EXERCISE: Find the line containing "join (R647). -/" in the listing below. Repeat it exactly, along with each following line up to and including the one containing "if e.running &&".

GIVEN ENTRIES:
++++
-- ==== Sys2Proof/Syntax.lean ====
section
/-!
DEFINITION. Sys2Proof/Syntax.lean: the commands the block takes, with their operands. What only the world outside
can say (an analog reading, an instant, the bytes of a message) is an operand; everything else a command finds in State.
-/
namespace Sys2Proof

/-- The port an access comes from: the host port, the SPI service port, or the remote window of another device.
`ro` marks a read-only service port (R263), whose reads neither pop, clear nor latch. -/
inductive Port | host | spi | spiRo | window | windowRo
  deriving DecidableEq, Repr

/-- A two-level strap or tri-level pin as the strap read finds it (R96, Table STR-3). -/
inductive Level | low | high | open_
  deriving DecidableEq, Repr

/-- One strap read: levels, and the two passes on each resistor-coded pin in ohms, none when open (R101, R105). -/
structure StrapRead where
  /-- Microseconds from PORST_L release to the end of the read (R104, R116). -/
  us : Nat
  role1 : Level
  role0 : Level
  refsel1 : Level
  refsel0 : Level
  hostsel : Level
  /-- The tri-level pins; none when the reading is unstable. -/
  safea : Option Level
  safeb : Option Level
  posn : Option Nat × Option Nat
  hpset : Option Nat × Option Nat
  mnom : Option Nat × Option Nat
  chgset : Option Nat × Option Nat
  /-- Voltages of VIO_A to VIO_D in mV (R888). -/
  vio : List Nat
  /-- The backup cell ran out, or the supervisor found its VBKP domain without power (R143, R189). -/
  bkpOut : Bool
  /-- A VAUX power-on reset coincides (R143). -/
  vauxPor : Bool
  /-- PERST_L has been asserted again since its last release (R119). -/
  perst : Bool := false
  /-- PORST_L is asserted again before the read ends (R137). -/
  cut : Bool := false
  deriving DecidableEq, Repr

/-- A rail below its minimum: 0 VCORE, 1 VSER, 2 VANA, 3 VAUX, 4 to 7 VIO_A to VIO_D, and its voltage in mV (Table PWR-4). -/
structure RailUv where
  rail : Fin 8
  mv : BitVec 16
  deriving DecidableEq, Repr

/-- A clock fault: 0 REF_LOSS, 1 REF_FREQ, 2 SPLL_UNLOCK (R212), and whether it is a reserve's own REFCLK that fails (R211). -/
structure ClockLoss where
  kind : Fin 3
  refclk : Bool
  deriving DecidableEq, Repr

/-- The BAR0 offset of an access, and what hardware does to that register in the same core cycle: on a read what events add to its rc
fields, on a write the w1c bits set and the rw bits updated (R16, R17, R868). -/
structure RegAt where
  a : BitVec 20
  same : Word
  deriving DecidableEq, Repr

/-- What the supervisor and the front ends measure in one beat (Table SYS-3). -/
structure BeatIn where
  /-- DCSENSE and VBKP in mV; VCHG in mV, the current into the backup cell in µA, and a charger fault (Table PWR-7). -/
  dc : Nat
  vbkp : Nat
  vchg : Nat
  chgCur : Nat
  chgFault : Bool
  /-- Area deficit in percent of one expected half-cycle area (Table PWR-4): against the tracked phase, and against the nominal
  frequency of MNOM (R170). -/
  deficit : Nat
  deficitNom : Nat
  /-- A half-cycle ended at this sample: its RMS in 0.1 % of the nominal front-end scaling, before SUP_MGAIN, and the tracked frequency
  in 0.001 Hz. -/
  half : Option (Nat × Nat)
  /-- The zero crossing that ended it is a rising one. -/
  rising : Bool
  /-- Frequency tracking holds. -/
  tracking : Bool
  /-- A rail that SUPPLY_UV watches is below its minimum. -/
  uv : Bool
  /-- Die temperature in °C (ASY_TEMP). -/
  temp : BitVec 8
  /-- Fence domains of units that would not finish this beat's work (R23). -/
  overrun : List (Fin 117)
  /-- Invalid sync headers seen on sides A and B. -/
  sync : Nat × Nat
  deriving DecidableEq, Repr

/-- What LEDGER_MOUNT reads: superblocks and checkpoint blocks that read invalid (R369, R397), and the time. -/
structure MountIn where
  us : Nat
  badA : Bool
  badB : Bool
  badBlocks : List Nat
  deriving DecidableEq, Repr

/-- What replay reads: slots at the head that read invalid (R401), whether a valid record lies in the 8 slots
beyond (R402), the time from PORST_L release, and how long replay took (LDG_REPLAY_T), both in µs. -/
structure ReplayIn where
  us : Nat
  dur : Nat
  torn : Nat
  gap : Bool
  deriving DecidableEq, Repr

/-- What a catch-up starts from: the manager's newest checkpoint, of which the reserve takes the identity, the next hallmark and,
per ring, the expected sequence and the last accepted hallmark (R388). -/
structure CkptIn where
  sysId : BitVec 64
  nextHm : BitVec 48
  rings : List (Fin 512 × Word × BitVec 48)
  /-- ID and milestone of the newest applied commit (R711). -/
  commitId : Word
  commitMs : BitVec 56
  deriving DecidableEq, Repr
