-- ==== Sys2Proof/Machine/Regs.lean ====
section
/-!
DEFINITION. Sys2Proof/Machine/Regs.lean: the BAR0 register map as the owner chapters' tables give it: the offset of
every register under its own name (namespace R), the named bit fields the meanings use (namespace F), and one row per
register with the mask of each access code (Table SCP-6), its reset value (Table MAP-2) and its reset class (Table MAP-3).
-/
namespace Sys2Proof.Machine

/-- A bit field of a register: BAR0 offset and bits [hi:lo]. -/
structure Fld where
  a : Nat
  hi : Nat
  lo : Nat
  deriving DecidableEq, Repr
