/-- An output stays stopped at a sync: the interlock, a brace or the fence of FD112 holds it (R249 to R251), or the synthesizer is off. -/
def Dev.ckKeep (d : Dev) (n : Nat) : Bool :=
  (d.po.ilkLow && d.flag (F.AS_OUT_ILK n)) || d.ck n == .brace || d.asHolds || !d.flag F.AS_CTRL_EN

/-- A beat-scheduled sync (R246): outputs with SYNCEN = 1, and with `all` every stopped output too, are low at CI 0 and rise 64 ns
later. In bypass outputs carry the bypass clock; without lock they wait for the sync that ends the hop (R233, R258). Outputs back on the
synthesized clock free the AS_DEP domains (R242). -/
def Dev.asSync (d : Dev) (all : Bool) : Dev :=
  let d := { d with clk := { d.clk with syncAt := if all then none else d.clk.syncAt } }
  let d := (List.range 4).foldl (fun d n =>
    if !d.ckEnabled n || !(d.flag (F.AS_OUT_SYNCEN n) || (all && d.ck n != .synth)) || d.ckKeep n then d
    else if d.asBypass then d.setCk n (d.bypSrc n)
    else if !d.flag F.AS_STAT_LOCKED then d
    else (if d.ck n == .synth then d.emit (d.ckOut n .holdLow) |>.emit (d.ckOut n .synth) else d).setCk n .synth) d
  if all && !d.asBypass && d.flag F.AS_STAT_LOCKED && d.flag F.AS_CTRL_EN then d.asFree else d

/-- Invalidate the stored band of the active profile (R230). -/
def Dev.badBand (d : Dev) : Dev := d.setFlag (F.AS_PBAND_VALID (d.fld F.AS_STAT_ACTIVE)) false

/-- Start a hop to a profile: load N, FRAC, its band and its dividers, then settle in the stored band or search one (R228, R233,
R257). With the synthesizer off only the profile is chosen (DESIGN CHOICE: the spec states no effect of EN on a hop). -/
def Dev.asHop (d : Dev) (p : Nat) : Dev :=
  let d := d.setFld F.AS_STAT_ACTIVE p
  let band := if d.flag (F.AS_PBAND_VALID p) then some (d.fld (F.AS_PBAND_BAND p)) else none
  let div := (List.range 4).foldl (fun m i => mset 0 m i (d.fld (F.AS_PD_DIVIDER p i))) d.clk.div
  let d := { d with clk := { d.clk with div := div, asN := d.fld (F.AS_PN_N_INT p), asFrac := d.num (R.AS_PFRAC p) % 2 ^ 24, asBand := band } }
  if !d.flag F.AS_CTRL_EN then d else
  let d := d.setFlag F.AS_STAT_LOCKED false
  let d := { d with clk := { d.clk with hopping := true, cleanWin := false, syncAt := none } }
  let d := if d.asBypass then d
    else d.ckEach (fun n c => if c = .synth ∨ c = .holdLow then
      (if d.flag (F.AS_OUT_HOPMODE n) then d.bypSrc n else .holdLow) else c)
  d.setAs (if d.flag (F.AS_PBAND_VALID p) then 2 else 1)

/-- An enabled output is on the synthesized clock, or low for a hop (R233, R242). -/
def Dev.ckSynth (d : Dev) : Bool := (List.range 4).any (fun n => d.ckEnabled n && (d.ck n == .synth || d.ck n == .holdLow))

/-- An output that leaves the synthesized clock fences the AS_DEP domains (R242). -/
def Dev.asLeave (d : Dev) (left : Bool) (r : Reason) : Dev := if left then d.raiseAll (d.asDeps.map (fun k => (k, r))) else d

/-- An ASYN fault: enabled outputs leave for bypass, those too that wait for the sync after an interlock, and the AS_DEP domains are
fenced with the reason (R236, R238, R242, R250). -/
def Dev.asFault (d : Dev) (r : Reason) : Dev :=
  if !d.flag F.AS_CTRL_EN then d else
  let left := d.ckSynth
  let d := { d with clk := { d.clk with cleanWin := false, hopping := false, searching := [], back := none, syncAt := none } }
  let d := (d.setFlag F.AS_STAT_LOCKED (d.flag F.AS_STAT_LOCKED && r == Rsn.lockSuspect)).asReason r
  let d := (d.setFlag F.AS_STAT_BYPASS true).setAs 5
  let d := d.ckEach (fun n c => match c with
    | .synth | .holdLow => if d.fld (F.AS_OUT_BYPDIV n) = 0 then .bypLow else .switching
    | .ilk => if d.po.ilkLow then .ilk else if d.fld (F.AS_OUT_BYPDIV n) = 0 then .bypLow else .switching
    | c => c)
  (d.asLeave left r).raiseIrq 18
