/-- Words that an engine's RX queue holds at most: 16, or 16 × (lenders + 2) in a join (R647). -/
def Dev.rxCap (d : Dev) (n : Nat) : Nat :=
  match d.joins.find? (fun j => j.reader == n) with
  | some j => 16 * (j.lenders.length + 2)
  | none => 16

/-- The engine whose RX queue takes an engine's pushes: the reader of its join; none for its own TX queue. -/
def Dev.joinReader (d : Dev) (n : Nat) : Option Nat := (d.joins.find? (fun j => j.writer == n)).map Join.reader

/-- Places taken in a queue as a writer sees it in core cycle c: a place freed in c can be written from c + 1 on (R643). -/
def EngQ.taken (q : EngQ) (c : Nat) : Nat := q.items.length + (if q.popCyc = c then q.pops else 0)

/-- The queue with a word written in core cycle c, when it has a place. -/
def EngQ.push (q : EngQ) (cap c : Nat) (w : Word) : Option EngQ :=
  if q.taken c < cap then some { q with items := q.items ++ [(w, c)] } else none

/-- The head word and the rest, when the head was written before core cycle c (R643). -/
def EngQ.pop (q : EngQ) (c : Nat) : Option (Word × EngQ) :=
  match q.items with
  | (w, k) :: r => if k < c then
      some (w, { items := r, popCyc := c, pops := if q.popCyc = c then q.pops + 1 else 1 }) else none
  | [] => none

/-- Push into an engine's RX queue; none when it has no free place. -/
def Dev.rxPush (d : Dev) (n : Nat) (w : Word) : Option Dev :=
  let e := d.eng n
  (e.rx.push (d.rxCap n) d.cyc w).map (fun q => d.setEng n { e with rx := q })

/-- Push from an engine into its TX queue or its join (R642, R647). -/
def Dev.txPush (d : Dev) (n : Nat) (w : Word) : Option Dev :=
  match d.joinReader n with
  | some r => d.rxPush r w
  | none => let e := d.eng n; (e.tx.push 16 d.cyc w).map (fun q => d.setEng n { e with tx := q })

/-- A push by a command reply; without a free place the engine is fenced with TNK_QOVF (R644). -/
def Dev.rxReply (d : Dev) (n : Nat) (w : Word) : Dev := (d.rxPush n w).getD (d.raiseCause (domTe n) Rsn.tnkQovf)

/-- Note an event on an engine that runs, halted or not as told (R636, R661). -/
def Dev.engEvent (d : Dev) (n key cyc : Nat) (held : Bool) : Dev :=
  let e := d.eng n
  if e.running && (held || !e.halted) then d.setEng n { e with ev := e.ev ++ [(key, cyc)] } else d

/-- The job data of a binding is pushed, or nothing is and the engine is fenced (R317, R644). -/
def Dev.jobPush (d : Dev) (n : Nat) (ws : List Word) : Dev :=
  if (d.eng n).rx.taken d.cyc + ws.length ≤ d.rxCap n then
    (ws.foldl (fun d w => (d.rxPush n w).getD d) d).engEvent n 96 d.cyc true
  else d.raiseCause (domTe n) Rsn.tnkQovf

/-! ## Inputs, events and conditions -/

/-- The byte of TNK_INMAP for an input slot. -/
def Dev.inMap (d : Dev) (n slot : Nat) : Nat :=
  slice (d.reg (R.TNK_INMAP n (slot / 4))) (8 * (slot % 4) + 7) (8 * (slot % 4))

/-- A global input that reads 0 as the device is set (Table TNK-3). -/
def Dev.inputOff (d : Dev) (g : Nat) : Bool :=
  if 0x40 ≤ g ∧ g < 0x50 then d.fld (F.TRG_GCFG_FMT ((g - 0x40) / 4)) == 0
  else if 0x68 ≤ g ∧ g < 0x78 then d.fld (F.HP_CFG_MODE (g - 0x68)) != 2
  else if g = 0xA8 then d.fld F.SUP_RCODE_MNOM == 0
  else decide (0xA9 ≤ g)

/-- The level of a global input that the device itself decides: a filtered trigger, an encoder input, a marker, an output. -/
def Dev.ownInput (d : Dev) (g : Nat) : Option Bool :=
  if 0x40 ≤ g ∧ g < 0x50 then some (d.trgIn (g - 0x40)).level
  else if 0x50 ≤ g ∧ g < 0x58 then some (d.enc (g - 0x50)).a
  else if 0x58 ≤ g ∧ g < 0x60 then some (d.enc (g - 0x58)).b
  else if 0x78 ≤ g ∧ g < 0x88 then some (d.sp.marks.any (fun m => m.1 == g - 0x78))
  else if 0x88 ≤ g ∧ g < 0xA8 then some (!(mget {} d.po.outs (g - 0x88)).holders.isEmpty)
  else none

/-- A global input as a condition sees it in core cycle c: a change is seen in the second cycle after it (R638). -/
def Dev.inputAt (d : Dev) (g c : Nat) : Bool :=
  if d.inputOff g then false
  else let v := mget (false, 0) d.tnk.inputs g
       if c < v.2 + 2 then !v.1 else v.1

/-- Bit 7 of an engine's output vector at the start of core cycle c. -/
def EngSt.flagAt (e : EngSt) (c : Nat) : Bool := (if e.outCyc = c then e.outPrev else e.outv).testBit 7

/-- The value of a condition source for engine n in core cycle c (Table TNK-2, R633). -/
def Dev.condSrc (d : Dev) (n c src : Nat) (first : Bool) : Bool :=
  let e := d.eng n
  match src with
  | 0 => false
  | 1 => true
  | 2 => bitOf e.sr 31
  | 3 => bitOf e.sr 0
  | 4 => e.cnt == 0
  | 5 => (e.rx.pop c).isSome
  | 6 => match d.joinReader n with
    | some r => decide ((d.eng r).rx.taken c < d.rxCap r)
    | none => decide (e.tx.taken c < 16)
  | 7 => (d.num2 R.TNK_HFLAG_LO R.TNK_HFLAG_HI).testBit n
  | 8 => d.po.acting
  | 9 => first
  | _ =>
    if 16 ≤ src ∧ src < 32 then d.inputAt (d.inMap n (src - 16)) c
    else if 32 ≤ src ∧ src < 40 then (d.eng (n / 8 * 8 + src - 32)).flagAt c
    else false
++++
ANSWER SPACE:
/-- Words that an engine's RX queue holds at most: 16, or 16 × (lenders + 2) in a join (R647). -/
def Dev.rxCap (d : Dev) (n : Nat) : Nat :=
  match d.joins.find? (fun j => j.reader == n) with
  | some j => 16 * (j.lenders.length + 2)
  | none => 16

/-- The engine whose RX queue takes an engine's pushes: the reader of its join; none for its own TX queue. -/
def Dev.joinReader (d : Dev) (n : Nat) : Option Nat := (d.joins.find? (fun j => j.writer == n)).map Join.reader

/-- Places taken in a queue as a writer sees it in core cycle c: a place freed in c can be written from c + 1 on (R643). -/
def EngQ.taken (q : EngQ) (c : Nat) : Nat := q.items.length + (if q.popCyc = c then q.pops else 0)

/-- The queue with a word written in core cycle c, when it has a place. -/
def EngQ.push (q : EngQ) (cap c : Nat) (w : Word) : Option EngQ :=
  if q.taken c < cap then some { q with items := q.items ++ [(w, c)] } else none

/-- The head word and the rest, when the head was written before core cycle c (R643). -/
def EngQ.pop (q : EngQ) (c : Nat) : Option (Word × EngQ) :=
  match q.items with
  | (w, k) :: r => if k < c then
      some (w, { items := r, popCyc := c, pops := if q.popCyc = c then q.pops + 1 else 1 }) else none
  | [] => none

/-- Push into an engine's RX queue; none when it has no free place. -/
def Dev.rxPush (d : Dev) (n : Nat) (w : Word) : Option Dev :=
  let e := d.eng n
  (e.rx.push (d.rxCap n) d.cyc w).map (fun q => d.setEng n { e with rx := q })

/-- Push from an engine into its TX queue or its join (R642, R647). -/
def Dev.txPush (d : Dev) (n : Nat) (w : Word) : Option Dev :=
  match d.joinReader n with
  | some r => d.rxPush r w
  | none => let e := d.eng n; (e.tx.push 16 d.cyc w).map (fun q => d.setEng n { e with tx := q })

/-- A push by a command reply; without a free place the engine is fenced with TNK_QOVF (R644). -/
def Dev.rxReply (d : Dev) (n : Nat) (w : Word) : Dev := (d.rxPush n w).getD (d.raiseCause (domTe n) Rsn.tnkQovf)

/-- Note an event on an engine that runs, halted or not as told (R636, R661). -/
def Dev.engEvent (d : Dev) (n key cyc : Nat) (held : Bool) : Dev :=
  let e := d.eng n
  if e.running && (held || !e.halted) then d.setEng n { e with ev := e.ev ++ [(key, cyc)] } else d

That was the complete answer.